Where Do Your 1RMs Stack Up?

I was wondering what people thought about the standard 1RMs listed in these tables. Too high? Too low? Either way, cool idea relating one’s body weight to the standard 1RM for these main lifts.

–Just click into any of the five lifts to see the standard 1RM for a given body weight.

*ExRx.net is a recommended resource in the ACSM’s Resource Manual for Guidelines for Exercise Testing and Prescription (pgs 224, 349).

I am round about Novice in every one of these yet I rarely see anyone in my gym lift more with correct form.

This is similar to the Decent standards that were in Tim’s article the other week. Many people were ripping on him for the Decent being too low but it really does depend on who you are comparing to.

Those figures are WAY too low…

I’m definitely not bragging, I am saying that whilst that table shows me as nudging (or firmly within) “elite” in all lifts (except squat), I know that I absolutely DO NOT deserve that status.

Uh-huh. A site about 1RMs provided through the ASCM. On a bodybuilding forum.

Not to be trolling, but you’re probably not going to get many serious responses.

That being said, I’m in the “Herculean” category for all my lifts.

i can reverse preacher curl 110, thats the only 1RM i know.

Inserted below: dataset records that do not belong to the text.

-- ==== Sys2Proof/Machine/Area.lean ====
section
/-! DEFINITION. Machine/Area.lean: the context-save area (18 R290 to R294): its header, its sections with their lengths, the crew
record of R293, and what a function that adopts an area reads from it. Where R292 names what a section holds and not how, the
order and the widths are this model's (log 23). -/

namespace Sys2Proof.Machine

/-! ## Fields -/

/-- A field of an area: a number in whole bytes, or a run of bytes given by those that are not zero. -/
inductive AreaField where
  | num (bytes v : Nat)
  | run (len : Nat) (cells : List (Nat × Byte))
  deriving DecidableEq, Repr

def AreaField.len : AreaField → Nat | .num n _ => n | .run n _ => n

/-- The bytes that fields take. -/
def fieldsLen (fs : List AreaField) : Nat := fs.foldl (fun n f => n + f.len) 0

/-- The bytes of fields from key `a` that a memory of generation `gen` lists. -/
def fieldCells (gen : Nat) : Nat → List AreaField → List Host.Cell
  | _, [] => []
  | a, .num n v :: fs => listCells (unlisted gen) a (bytesOfNat n v) ++ fieldCells gen (a + n) fs
  | a, .run n cs :: fs =>
    (if gen = 0 then (cs.filter fun c => c.1 < n).map (fun c => (a + c.1, c.2))
      else listCells (unlisted gen) a (takeBytes (fun _ => 0) n 0 cs)) ++ fieldCells gen (a + n) fs

/-- How a value is written to an area and read back from byte `a` on, with the byte after it. -/
structure Codec (α : Type) where
  put : α → List AreaField
  get : Memory → Nat → Option (α × Nat)

namespace Codec

/-- A number in `n` bytes. -/
def nat (n : Nat) : Codec Nat := ⟨fun v => [.num n v], fun m a => some (m.bits (a * 8) (n * 8), a + n)⟩

/-- Read through a codec of another type; none where the bytes stand for no value. -/
def view {α β : Type} (c : Codec α) (f : β → α) (g : α → Option β) : Codec β :=
  ⟨fun v => c.put (f v), fun m a => (c.get m a).bind fun r => (g r.1).map fun v => (v, r.2)⟩

/-- The same where every read value stands for one. -/
def iso {α β : Type} (c : Codec α) (f : β → α) (g : α → β) : Codec β := c.view f fun v => some (g v)

/-- One after another. -/
def and {α β : Type} (c : Codec α) (d : Codec β) : Codec (α × β) :=
  ⟨fun v => c.put v.1 ++ d.put v.2, fun m a => (c.get m a).bind fun r => (d.get m r.2).map fun q => ((r.1, q.1), q.2)⟩

/-- `n` values from byte `a`. -/
def getMany {α : Type} (c : Codec α) (m : Memory) : Nat → Nat → Option (List α × Nat)
  | 0, a => some ([], a)
  | n + 1, a => (c.get m a).bind fun r => (c.getMany m n r.2).map fun q => (r.1 :: q.1, q.2)

/-- Exactly `n` values. -/
def vec {α : Type} (n : Nat) (c : Codec α) : Codec (List α) := ⟨fun vs => vs.flatMap c.put, fun m a => c.getMany m n a⟩

/-- A count, then that many values. -/
def list {α : Type} (c : Codec α) : Codec (List α) :=
  ⟨fun vs => .num 4 vs.length :: vs.flatMap c.put, fun m a => c.getMany m (m.bits (a * 8) 32) (a + 4)⟩

def opt {α : Type} (c : Codec α) : Codec (Option α) := c.list.iso Option.toList List.head?
def bits (w : Nat) : Codec (BitVec w) := (nat ((w + 7) / 8)).iso BitVec.toNat (BitVec.ofNat w)
def bool : Codec Bool := (nat 1).iso Bool.toNat (· != 0)

/-- A number of any size: its bytes are counted. -/
def num : Codec Nat :=
  ⟨fun v => [.num 4 (v.log2 / 8 + 1), .num (v.log2 / 8 + 1) v],
    fun m a => let n := m.bits (a * 8) 32; some (m.bits ((a + 4) * 8) (n * 8), a + 4 + n)⟩

/-- A name of the model's own for an instance: those of an adopted context come after the machine's (log 23). -/
def name (base : Nat) : Codec Nat := num.iso id (base + ·)

def int : Codec Int := (bool.and num).iso (fun v => (v < 0, v.natAbs)) fun v => if v.1 then -(v.2 : Int) else v.2

/-- One of a list of names. -/
def oneOf {α : Type} [DecidableEq α] (xs : List α) : Codec α := (nat 1).view (fun v => xs.findIdx (· = v)) fun i => xs[i]?

/-- A run of `n` bytes whose listed bytes have keys from `key`. -/
def run (key n : Nat) : Codec (List (Nat × Byte)) :=
  ⟨fun cs => [.run n (cs.map fun c => (c.1 - key, c.2))],
    fun m a => some ((cellsIn m a n).map fun c => (c.1 - a + key, c.2), a + n)⟩

end Codec

open Codec

/-! ## The parts of a context -/

def cPair : Codec (Nat × Nat) := num.and num
def cDword : Codec Dword := bits 64
def cMask : Codec Mask := bits 32
def cWord : Codec Word := bits 32
def cReg : Codec Reg := bits 7
def cKReg : Codec KReg := bits 4
def cMReg : Codec MReg := bits 3

def cFmt : Codec Fmt := oneOf ((List.range 23).filterMap fmtOf)
def cInstr : Codec Instr :=
  (nat 4).view (fun i => ((encode i).getD 0).toNat) fun v => match decode (BitVec.ofNat 32 v) with | .ok i => some i | .error _ => none
def cCState : Codec CState := oneOf [.pending, .running, .done, .cancelled, .faulted, .suspended]

def cVVal : Codec VVal :=
  ((nat 1).and cWord.list).view (fun | .uni v => (1, [v]) | .aff b s => (2, [b, s]) | .gen l => (0, l))
    fun | (1, [v]) => some (.uni v) | (2, [b, s]) => some (.aff b s) | (0, l) => some (.gen l) | _ => none

def cRemoteOp : Codec RemoteOp :=
  ((nat 1).and (num.list.and cWord.list.list)).view
    (fun
      | .read => (0, [], []) | .write v => (1, [v], []) | .atomic o f x y => (2, [o, f, x, y], [])
      | .enq h p g rs => (3, [h.toNat, p, g], rs) | .qopen h => (4, [h.toNat], []) | .qtest h => (5, [h.toNat], [])
      | .qclose h p => (6, [h.toNat, p], []) | .reserve h p nb n g => (7, [h.toNat, p, nb.toNat, n, g], [])
      | .withdraw h g => (8, [h.toNat, g], []))
    fun
      | (0, [], _) => some .read | (1, [v], _) => some (.write v) | (2, [o, f, x, y], _) => some (.atomic o f x y)
      | (3, [h, p, g], rs) => some (.enq (BitVec.ofNat 64 h) p g rs) | (4, [h], _) => some (.qopen (BitVec.ofNat 64 h))
      | (5, [h], _) => some (.qtest (BitVec.ofNat 64 h)) | (6, [h, p], _) => some (.qclose (BitVec.ofNat 64 h) p)
      | (7, [h, p, nb, n, g], _) => some (.reserve (BitVec.ofNat 64 h) p (nb != 0) n g) | (8, [h, g], _) => some (.withdraw (BitVec.ofNat 64 h) g)
      | _ => none

def cOwner (b : Nat) : Codec CmdOwner :=
  (bool.and ((name b).and num.list)).view (fun | .crews g cs => (false, g, cs) | .node g n => (true, g, [n]))
    fun | (false, g, cs) => some (.crews g cs) | (true, g, [n]) => some (.node g n) | _ => none

def cDom : Codec LockDom := oneOf ([.dev, .vlt, .scr] ++ (List.range 4).map .abuf ++ (List.range 2).map .wbuf ++ (List.range 4).map .acc)
def cRange : Codec LockRange :=
  (cDom.and (num.and (num.and bool))).iso (fun r => (r.dom, r.start, r.len, r.write)) fun (d, a, n, w) => ⟨d, a, n, w⟩
def cLock (b : Nat) : Codec LockEntry :=
  ((name b).and (bool.and (cRange.list.and cRange.list))).iso (fun e => (e.cmd, e.incoming, e.ranges, e.order)) fun (c, i, r, o) => ⟨c, i, r, o⟩

def cLayout : Codec Layout :=
  (num.and (cFmt.and (cDword.and (num.list.and int.list)))).iso (fun l => (l.rank, l.fmt, l.base, l.extent, l.stride))
    fun (r, f, p, e, t) => ⟨r, f, p, e, t⟩
def cHoist : Codec HoistCopy :=
  (num.and ((oneOf [HoistDst.scratch, .a0, .a1, .a2, .a3, .w0, .w1]).and ((bits 4).opt.and (cDword.and (cDword.and (cDword.and
    ((num.and cPair).list.and (num.list.and (bool.and (cLayout.opt.and (num.list.and cPair.list))))))))))).iso
    (fun h => (h.copyNo, h.dstSel, h.mask, h.record, h.dst, h.sync, h.slices, h.arrived, h.started, h.layout, h.todo, h.part))
    fun (n, d, m, r, p, y, s, a, t, l, k, e) => ⟨n, d, m, r, p, y, s, a, t, l, k, e⟩

def cWMode : Codec WMode := oneOf [.dense, .s24, .s48, .bitmap]
def cMxOp : Codec MxOp :=
  ((nat 1).and (cDword.list.and (num.list.and (bool.list.and (cFmt.and cWMode))))).view
    (fun
      | .loop c e p q n k i j r cl g => (0, [p, q], [c, e, n, k, i, j, r], [cl, g], .n32, .dense)
      | .wb m p h f n => (1, [p], [h, n], [], f, m)
      | .clr c i cl => (2, [], [c], [i, cl], .n32, .dense)
      | .st p c f cl t k n => (3, [p], [c, t, n], [cl, k], f, .dense)
      | .ld c u f cl o k n => (4, [], [c, u, o, n], [cl, k], f, .dense))
    fun
      | (0, [p, q], [c, e, n, k, i, j, r], [cl, g], _, _) => some (.loop c e p q n k i j r cl g)
      | (1, [p], [h, n], [], f, m) => some (.wb m p h f n)
      | (2, [], [c], [i, cl], _, _) => some (.clr c i cl)
      | (3, [p], [c, t, n], [cl, k], f, _) => some (.st p c f cl t k n)
      | (4, [], [c, u, o, n], [cl, k], f, _) => some (.ld c u f cl o k n)
      | _ => none

def cBody : Codec CmdBody :=
  ((nat 1).and (cHoist.opt.and (cMxOp.opt.and cPair))).view
    (fun
      | .hoist h => (0, some h, none, 0, 0) | .mx o => (1, none, some o, 0, 0) | .drain p k => (2, none, none, p, k)
      | .sluice k n => (3, none, none, k, n) | .spring d => (4, none, none, d, 0))
    fun
      | (0, some h, _, _, _) => some (.hoist h) | (1, _, some o, _, _) => some (.mx o) | (2, _, _, p, k) => some (.drain p k)
      | (3, _, _, k, n) => some (.sluice k n) | (4, _, _, d, _) => some (.spring d) | _ => none
/-- An engine command; a sluice's block has a name of the model's own too. -/
def cCmd (b : Nat) : Codec EngCmd :=
  ((name b).and (num.and (num.and (cDword.and ((cOwner b).and (cBody.and bool)))))).iso
    (fun x => (x.id, x.core, x.slot, x.pc, x.owner, x.body, x.paused))
    fun (i, c, k, p, o, y, z) => ⟨i, c, k, p, o, (match y with | .sluice k n => .sluice k (b + n) | y => y), z⟩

It seems to me like these tables expect too low an increase of strength given an increase in bodyweight. As in it would be easier to achieve the ‘elie standard’ in the higher weight classes

the numbers are definitely too low

I think our perspective of “elite” as members of the iron community with (hopefully) lofty goals of size and strength might skew our views of this chart. I would guess most people on this board would look at the “advanced” numbers and think “well that’s like… someone who finally started eating and lifting properly for a year or 2” but compared to the general population it actually is advanced. Kinda sad =/

[quote]Dave_ wrote:
Those figures are WAY too low…

I’m definitely not bragging, I am saying that whilst that table shows me as nudging (or firmly within) “elite” in all lifts (except squat), I know that I absolutely DO NOT deserve that status.

[/quote]

I agree. Most of my lifts besides squat as well are almost elite. I have so much more work to do. When I can total 2000 pounds I’ll consider myself elite and I’m shooting for more than that…

Strength Sports section

im intermediate/advanced.

thats complete balls. im about 30% bf aswell… when i lean down a bit id be in the elite/advanced category. that would be even funnier.

Scott

This is for normal people. Most people don’t consider it normal to try and find a 1RM for an exercise like Military press. Most normal people are as weak as piss.

Yeah, those were my thoughts as well. I consider myself a novice/intermediate lifter. These charts put me in advanced/elite.

I love the concept of the charts though. Does anyone know of anything similar that is more for the ‘lifting’ type of person.

I just like to rank myself compared to others to see where I need the most work and such. Cool idea anyway.

[quote]Dave_ wrote:
Those figures are WAY too low…

I’m definitely not bragging, I am saying that whilst that table shows me as nudging (or firmly within) “elite” in all lifts (except squat), I know that I absolutely DO NOT deserve that status.

[/quote]

Ditto here.

Those figure were made for … well I don’t know. I want to say they were made for normal people, but I dunno.

[quote]jstirto wrote:

I love the concept of the charts though. Does anyone know of anything similar that is more for the ‘lifting’ type of person.

[/quote]

Powerlifting USA’s top 100 lists.

[quote]Dave_ wrote:
Those figures are WAY too low…

I’m definitely not bragging, I am saying that whilst that table shows me as nudging (or firmly within) “elite” in all lifts (except squat), I know that I absolutely DO NOT deserve that status.

[/quote]

I’m above intermediate at all the lifts at around 181 pounds. Sad considering I’m 15 (almost 16 though).

I bodybuild, so I don’t really worry about what my 1RM is. Due to the possibility of getting injured.

These charts will no dount start a similar argument as the ‘max lean body weight’ tables and formulas - and no doubt the same arguments will pop up again here. That is - the charts ARE a decent way for a genetically average person to guage their progress and level of progression (as well has having some tough long-term goals to aim for). You will find some ‘freaks’ who are at the advanced level with no training - but that is not typical!

So, if you start saying ‘doh these charts are for pussies’, then you’re not an average trainer. If you’re taking pharmaceutical agents then again it’s obvious the strength levels would be higher. Please post some serious new guidelines that you think the levels should be at, I’d be interested to know (I’m currently on advanced weights on squat and deads).

Yeah the mass body index considers me obese:class 1. WTF?

I didn’t mean BMI - I was talking about the maximum drug free lean mass formula that is ‘said’ to calculate lean muscle maximums based on bone structure. Just like the strength charts, people will dispute it, but for ‘many’ genertic norms, it is worth using. Also think posters on here should say if they are drug free when answering post like these, because it makes a difference to the answer.